• Raw data
/-- Slips and their printing (R153 to R164, R169). A slip is printed as its nine lines, each in the layout of
R169, and names its destination as R33 forms it: the dial string of an explicit route, a directory record's
label, or the word ROUTE and the index of an EMPTY one. A leg handed over gets its record with the next number,
which runs from 9999 to 1, and a SLIP cause, or is owed while the queue holds 8; an idle printer takes the copy when
a reprint is asked for, else the oldest unprinted record. A character is strobed once the paper has been seen
and BUSY is low; without paper the printer waits, and BUSY high for 10 s faults it, each with a PRINTER cause;
paper, or BUSY low, starts the slip again from line 1, marked restarted if a character had been sent. That
PAPER_OUT is read once for each character is the model's reading of R159 (assumption log 24); that the 10 s are
timed from the strobe before or the slip's start (assumption log 35) and that BUSY_TIMEOUT before its time changes
nothing but time (assumption log 3) are the model's choices. -/
def Obligations.SlipsAreMadeAndPrintedCharacterByCharacter : Prop :=
  (∀ (r : SlipRec) (copy restarted : Bool),
    (∀ n ∈ [r.attempts, r.notes.short, r.notes.fill, r.notes.slip, r.notes.lamp, r.notes.bridge],
      n < 10000000000) →
    let slash := ascii "/"
    let code (ds : List (Fin 10)) : List Byte := ds.map fun d => BitVec.ofNat 8 (48 + d.val)
    slipLine r copy restarted 1 = ascii "WIREPHOTO RECEIPT " ++ digits 4 r.number ++
      (if copy then ascii " COPY" else if restarted then ascii " RESTARTED" else []) ∧
    slipLine r copy restarted 2 = ascii "START DAY " ++ stampText r.firstAttempt ∧
    slipLine r copy restarted 3 = r.slug.getD [] ∧
    slipLine r copy restarted 4 = ascii "TO " ++ r.routeText ∧
    (∃ a, plainNumber r.attempts a ∧
      slipLine r copy restarted 5 = ascii "LINES " ++ digits 4 r.linesSent ++ slash ++
        digits 4 r.lineCount ++ ascii " ATTEMPTS " ++ a) ∧
    slipLine r copy restarted 6 = ascii "RESULT " ++
      (match r.outcome with
        | .confirmed => ascii "CONFIRMED"
        | .unconfirmed => ascii "UNCONFIRMED"
        | .wrongStation => ascii "WRONG_STATION"
        | .failed => ascii "FAILED"
        | .cancelled => ascii "CANCELLED"
        | .skipped => ascii "SKIPPED"
        | .pending => []
        | .active => []
        | .retryWait => []) ++
      (match r.reason with
        | none => []
        | some .noAnswer => ascii " NO_ANSWER"
        | some .lineDead => ascii " LINE_DEAD"
        | some .dropped => ascii " DROPPED"
        | some .notReady => ascii " NOT_READY"
        | some .drum => ascii " DRUM"
        | some .lamp => ascii " LAMP"
        | some .noRoute => ascii " NO_ROUTE") ∧
    slipLine r copy restarted 7 =
      (match r.answerback with
        | some a => ascii "ANSWERBACK " ++ code a.code ++ ascii " GRADE " ++ code [a.grade]
        | none => if r.garbled then ascii "GARBLED" else ascii "NOT CONFIRMED") ∧
    (∃ a b c d e, plainNumber r.notes.short a ∧ plainNumber r.notes.fill b ∧ plainNumber r.notes.slip c ∧
      plainNumber r.notes.lamp d ∧ plainNumber r.notes.bridge e ∧
      slipLine r copy restarted 8 = ascii "N " ++ a ++ slash ++ b ++ slash ++ c ++ slash ++ d ++ slash ++ e) ∧
    slipLine r copy restarted 9 =
      ascii "STN " ++ code r.station ++ ascii " END " ++ stampText r.endTime) ∧
  (∀ s : State,
    (∀ d : DialSpec, routeText s (.explicit d) = d.string.map fun x => match x with
      | .digit k => BitVec.ofNat 8 (48 + k.val)
      | .star => 42
      | .hash => 35
      | .pause => 80
      | .flash => 70) ∧
    (∀ (i : Nat) (r : RouteRec), s.routes[i]? = some (some r) → routeText s (.directory i) = r.label) ∧
    ∀ i : Nat, s.routes[i]? = some none → routeText s (.directory i) = ascii "ROUTE " ++ digits 2 i) ∧
  (∀ (s : State) (j l : Nat) (x : Job) (g : Leg),
    s.job? j = some x → x.legs[l]? = some g → ∀ a e, g.firstAttempt = some a → g.endTime = some e →
    (8 ≤ s.slips.queue.length → handOver j l s =
      { s with slips := { s.slips with owed := s.slips.owed ++ [(j, l)] } }.setJob j
        (some { x with legs := x.legs.set l { g with slipOwed := true } })) ∧
    (s.slips.queue.length < 8 → handOver j l s = printerLook (({ s with slips := { s.slips with
      nextNumber := if s.slips.nextNumber = 9999 then 1 else s.slips.nextNumber + 1
      queue := s.slips.queue ++ [
        { number := s.slips.nextNumber, job := j, leg := l, owner := x.owner, slug := x.slug
          routeText := routeText s g.route, station := s.settings.stationCode, attempts := g.attempts
          linesSent := g.linesSent, lineCount := x.lineCount, firstAttempt := a, endTime := e
          outcome := g.state
          reason := if g.state = .confirmed ∨ g.state = .unconfirmed ∨ g.state = .wrongStation then none
            else g.lastReason
          answerback := g.answerback, garbled := g.garbled, notes := g.notes, printed := false
          collected := false }] } } : State).causeSlip x.owner))) ∧
  (∀ s : State,
    (s.slips.printer ≠ .idle → printerLook s = s) ∧
    (∀ r, s.slips.printer = .idle → s.slips.reprint = true → s.slips.copy = some r →
      printerLook s = slipBegins .copy { s with slips := { s.slips with reprint := false } }) ∧
    (s.slips.printer = .idle → (s.slips.reprint = false ∨ s.slips.copy = none) →
      (∀ (older : List SlipRec) (r : SlipRec) (newer : List SlipRec),
        s.slips.queue = older ++ r :: newer → (∀ o ∈ older, o.printed = true) → r.printed = false →
        printerLook s = slipBegins (.record r.number) s) ∧
      ((∀ r ∈ s.slips.queue, r.printed = true) → printerLook s = s))) ∧
  (∀ (dt : Nat) (paperOut busy : Bool) (s : State) (p : Printing) (r : SlipRec) (ch : Byte),
    let t := elapse dt s
    let seen := { t with pins := { t.pins with paperOut := paperOut, busy := busy } }
    let checked := { seen with aux := { t.aux with paperChecked := true } }
    let strobed := { seen with
      pins := { seen.pins with prData := some ch, strobes := t.pins.strobes + 1 }
      aux := { t.aux with charTime := 0, paperChecked := false } }
    let copying := decide (p.item = .copy)
    t.slips.printer = .printing → t.slips.printing = some p →
    (p.item = .copy ∧ t.slips.copy = some r ∨ ∃ older newer, t.slips.queue = older ++ r :: newer ∧
      p.item = .record r.number ∧ ∀ o ∈ older, o.number ≠ r.number) →
    (slipLine r copying p.restarted p.line ++ [10])[p.chars]? = some ch →
    exec (.printCharacter dt paperOut busy) s = .next
      (if paperOut = true ∧ t.aux.paperChecked = false then
        { seen with slips := { t.slips with printer := .paperWait } }.causePrinter
       else if busy = true then checked
       else if ch ≠ 10 then
        { strobed with slips := { t.slips with printing := some { p with chars := p.chars + 1 } } }
       else if p.line < 9 then
        { strobed with slips := { t.slips with
          printing := some { p with line := p.line + 1, chars := 0 } } }
       else slipEnd p strobed)) ∧
  ∀ (dt : Nat) (s : State),
    let t := elapse dt s
    let again (u : State) (p : Printing) : State := { u with
      slips := { t.slips with
        printer := .printing
        printing := some { p with
          line := 1, chars := 0, restarted := p.restarted || decide (1 < p.line ∨ 0 < p.chars) } }
      aux := { t.aux with charTime := 0, paperChecked := false } }
    let paper := { t with pins := { t.pins with paperOut := false } }
    let low := { t with pins := { t.pins with busy := false } }
    (∀ p, t.slips.printing = some p →
      exec (.paperOutClears dt) s =
        .next (if t.slips.printer = .paperWait then again paper p else paper) ∧
      exec (.busyLowInFault dt) s = .next (if t.slips.printer = .fault then again low p else low)) ∧
    exec (.busyTimeout dt) s = .next
      (if t.slips.printer = .printing ∧ 10000000 ≤ t.aux.charTime then
        ({ t with
          pins := { t.pins with busy := true }
          slips := { t.slips with printer := .fault } } : State).causePrinter
       else t)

• Assignment
From the records above, print only the lines between the one holding "(slipLine r copying" and the one holding "exec (.busyLowInFault dt)", inclusive, exactly as they stand.

• Your solution
    (slipLine r copying p.restarted p.line ++ [10])[p.chars]? = some ch →
    exec (.printCharacter dt paperOut busy) s = .next
      (if paperOut = true ∧ t.aux.paperChecked = false then
        { seen with slips := { t.slips with printer := .paperWait } }.causePrinter
       else if busy = true then checked
       else if ch ≠ 10 then
        { strobed with slips := { t.slips with printing := some { p with chars := p.chars + 1 } } }
       else if p.line < 9 then
        { strobed with slips := { t.slips with
          printing := some { p with line := p.line + 1, chars := 0 } } }
       else slipEnd p strobed)) ∧
  ∀ (dt : Nat) (s : State),
    let t := elapse dt s
    let again (u : State) (p : Printing) : State := { u with
      slips := { t.slips with
        printer := .printing
        printing := some { p with
          line := 1, chars := 0, restarted := p.restarted || decide (1 < p.line ∨ 0 < p.chars) } }
      aux := { t.aux with charTime := 0, paperChecked := false } }
    let paper := { t with pins := { t.pins with paperOut := false } }
    let low := { t with pins := { t.pins with busy := false } }
    (∀ p, t.slips.printing = some p →
      exec (.paperOutClears dt) s =
        .next (if t.slips.printer = .paperWait then again paper p else paper) ∧
      exec (.busyLowInFault dt) s = .next (if t.slips.printer = .fault then again low p else low)) ∧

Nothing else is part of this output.